El ascensor estaba, por supuesto, en la planta baja. Pensé en tomar el otro ascensor del otro cuerpo -como para demorar un alguito más- pero ni bien me asomo veo que también está en PB. Y caminar al pedo toda la vuelta solo para ganas 5 o 10 segundos, me pareció infantil.
Los siete pisos que me separaban de la puerta a la que debía llamar, se sientieron como 1 y medio solamente. Y la puerta, encima, estaba abierta.
Con cara de chico en su primer día de jardín de infantes, entro-digo permiso-buenasssss-yo soy Gustavo. En el “corner” de la puerta que daba al balcón está el novio de mi amiga fumando, con ojeras y cara de gripe. Mala suerte, pensé, ya empezamos mal si la pierna está averiada. Al lado de él, como una matrona endomingada, estaba mi candidata. Sentí un repentino sudor frío que me caia desde la nuca hasta la raya del culo. Traté de conformarme pensando que a los 40 años ya debería haberme acostumbrado a no juzgar a la gente –y especialmente a las mujeres- por su aspecto; ¿o acaso mi ex no era DI-VI-NA antes de ser una bruja?
Desde el otro “corner” se asoma mi amiga desde el baño, con una toalla alrededor del cuello como Bonavena, los ojos abiertos como si se le fueran a salir de la cara, el tubo de rimmel en una mano y el palito en la otra.
-¡Titán, al fin llegaste! – y me hace una sonrisa de costado, tan suya, tan hija de puta, como sabiendo que lo que me impedía que me tirara por el balcón en ese mismo instante es que tenía que correr al engripado novio para salir.
Como si fuera lo más normal del mundo y nos conociéramos de la primaria, Susana –porque, encima, hasta el nombre estaba mal- me empieza a hablar aún antes de que yo saliera de mi estupor y se me escurriera el sudor de la raya del culo.

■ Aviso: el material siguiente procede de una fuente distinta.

-- ==== Sys2Proof/Laws/KeepsFacetOps.lean ====
section
/-! SUPPORT. Each operation of Machine/FacetOps.lean keeps what `Keeps` says. -/

namespace Sys2Proof.Machine

theorem loadWord_keeps {s0 : State} {s : State} {i : Nat} {w : Nat} (h : Keeps s0 s) :
    Keeps s0 (loadWord s i w).2 := by
  unfold loadWord
  repeat' first
    | with_reducible assumption
    | with_reducible refine tileRead_keeps ?_
    | with_reducible refine poisonRead_keeps ?_
    | with_reducible refine Keeps.snd (by assumption) ?_
    | split

theorem loadWords_keeps {s0 : State} {s : State} {i : Nat} {w : Nat} {x3 : Nat} (h : Keeps s0 s) :
    Keeps s0 (loadWords s i w x3).2 := by
  induction x3 generalizing s with
  | zero =>
    unfold loadWords
    dsimp only
    with_reducible assumption
  | succ n ih =>
    unfold loadWords
    dsimp only
    repeat' first
      | with_reducible assumption
      | with_reducible refine ih ?_
      | with_reducible refine loadWord_keeps ?_

theorem load_keeps {s0 : State} {n : Nat} {vec : Bool} {mk : Ctx → List Cont → List FxWrite} {s : State} {c : Ctx} (h : Keeps s0 s) :
    Keeps s0 (load n vec mk s c).1 := by
  unfold load
  dsimp only
  repeat' first
    | with_reducible assumption
    | with_reducible refine addrRange_keeps ?_
    | with_reducible refine loadWords_keeps ?_
    | split

theorem loadAny_keeps {s0 : State} {s : State} {c : Ctx} (h : Keeps s0 s) :
    Keeps s0 (loadAny s c).1 := by
  unfold loadAny
  repeat' first
    | with_reducible assumption
    | with_reducible refine load_keeps ?_
    | split

theorem store_keeps {s0 : State} {s : State} {c : Ctx} (h : Keeps s0 s) :
    Keeps s0 (store s c).1 := by
  unfold store
  dsimp only
  repeat' first
    | with_reducible assumption
    | with_reducible refine addrRange_keeps ?_
    | split

theorem recvFx_keeps {s0 : State} {s : State} {c : Ctx} (h : Keeps s0 s) :
    Keeps s0 (recvFx s c).1 := by
  unfold recvFx
  dsimp only
  repeat' first
    | with_reducible assumption
    | with_reducible refine Keeps.tileKeep ?_ rfl
    | split

theorem execSlotNop_keeps {s0 : State} {tile : Nat} {k : Nat} {s : State} (h : Keeps s0 s) :
    ∀ t, (execSlotNop tile k s) = .next t → Keeps s0 t := by
  unfold execSlotNop
  intro t ht
  obtain rfl := Host.Outcome.next.inj ht
  clear ht
  repeat' first
    | with_reducible assumption
    | with_reducible refine runSlot_keeps (fun s _ _ => ?_) ?_
    | with_reducible refine pureSlot_keeps ?_

theorem execBr_keeps {s0 : State} {tile : Nat} {k : Nat} {s : State} (h : Keeps s0 s) :
    ∀ t, (execBr tile k s) = .next t → Keeps s0 t := by
  unfold execBr
  intro t ht
  obtain rfl := Host.Outcome.next.inj ht
  clear ht
  repeat' first
    | with_reducible assumption
    | with_reducible refine runSlot_keeps (fun s _ _ => ?_) ?_
    | with_reducible refine pureSlot_keeps ?_

theorem execLoopSet_keeps {s0 : State} {tile : Nat} {k : Nat} {s : State} (h : Keeps s0 s) :
    ∀ t, (execLoopSet tile k s) = .next t → Keeps s0 t := by
  unfold execLoopSet
  intro t ht
  obtain rfl := Host.Outcome.next.inj ht
  clear ht
  repeat' first
    | with_reducible assumption
    | with_reducible refine runSlot_keeps (fun s _ _ => ?_) ?_
    | with_reducible refine pureSlot_keeps ?_

theorem execWaitBp_keeps {s0 : State} {tile : Nat} {k : Nat} {s : State} (h : Keeps s0 s) :
    ∀ t, (execWaitBp tile k s) = .next t → Keeps s0 t := by
  unfold execWaitBp
  intro t ht
  obtain rfl := Host.Outcome.next.inj ht
  clear ht
  repeat' first
    | with_reducible assumption
    | with_reducible refine runSlot_keeps (fun s _ _ => ?_) ?_
    | with_reducible refine pureSlot_keeps ?_

theorem execHalt_keeps {s0 : State} {tile : Nat} {k : Nat} {s : State} (h : Keeps s0 s) :
    ∀ t, (execHalt tile k s) = .next t → Keeps s0 t := by
  unfold execHalt
  intro t ht
  obtain rfl := Host.Outcome.next.inj ht
  clear ht
  repeat' first
    | with_reducible assumption
    | with_reducible refine runSlot_keeps (fun s _ _ => ?_) ?_
    | with_reducible refine pureSlot_keeps ?_

theorem execSpecBegin_keeps {s0 : State} {tile : Nat} {k : Nat} {s : State} (h : Keeps s0 s) :
    ∀ t, (execSpecBegin tile k s) = .next t → Keeps s0 t := by
  unfold execSpecBegin
  intro t ht
  obtain rfl := Host.Outcome.next.inj ht
  clear ht
  repeat' first
    | with_reducible assumption
    | with_reducible refine runSlot_keeps (fun s _ _ => ?_) ?_
    | with_reducible refine pureSlot_keeps ?_

theorem execSpecCommit_keeps {s0 : State} {tile : Nat} {k : Nat} {s : State} (h : Keeps s0 s) :
    ∀ t, (execSpecCommit tile k s) = .next t → Keeps s0 t := by
  unfold execSpecCommit
  intro t ht
  obtain rfl := Host.Outcome.next.inj ht
  clear ht
  repeat' first
    | with_reducible assumption
    | with_reducible refine runSlot_keeps (fun s _ _ => ?_) ?_
    | with_reducible refine pureSlot_keeps ?_

theorem execSpecSquash_keeps {s0 : State} {tile : Nat} {k : Nat} {s : State} (h : Keeps s0 s) :
    ∀ t, (execSpecSquash tile k s) = .next t → Keeps s0 t := by
  unfold execSpecSquash
  intro t ht
  obtain rfl := Host.Outcome.next.inj ht
  clear ht
  repeat' first
    | with_reducible assumption
    | with_reducible refine runSlot_keeps (fun s _ _ => ?_) ?_
    | with_reducible refine pureSlot_keeps ?_

theorem execCmpEq_keeps {s0 : State} {tile : Nat} {k : Nat} {s : State} (h : Keeps s0 s) :
    ∀ t, (execCmpEq tile k s) = .next t → Keeps s0 t := by
  unfold execCmpEq
  intro t ht
  obtain rfl := Host.Outcome.next.inj ht
  clear ht
  repeat' first
    | with_reducible assumption
    | with_reducible refine runSlot_keeps (fun s _ _ => ?_) ?_
    | with_reducible refine pureSlot_keeps ?_

theorem execCmpNe_keeps {s0 : State} {tile : Nat} {k : Nat} {s : State} (h : Keeps s0 s) :
    ∀ t, (execCmpNe tile k s) = .next t → Keeps s0 t := by
  unfold execCmpNe
  intro t ht
  obtain rfl := Host.Outcome.next.inj ht
  clear ht
  repeat' first
    | with_reducible assumption
    | with_reducible refine runSlot_keeps (fun s _ _ => ?_) ?_
    | with_reducible refine pureSlot_keeps ?_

-La noche está perdida- pensé para mis adentros, pero parece que la voz salió de mi boca sin control y le escupí la frase en la cara, como poseído, como respuesta a no se que pregunta que me había hecho.
No sé si por la gripe o por mi exabrupto, el engripado tosió como atorado, desde el baño se oyeron unos ruidos como de maquillaje que se cae al piso sin control y “la Su” quedó petrificada en una mueca de asombro.
-Perdida de calurosa, y yo con esta tricota.- dije y me largué a reir como el doctor Frankenstein cuando grita “¡Está vivo!” en esas películas de clase B.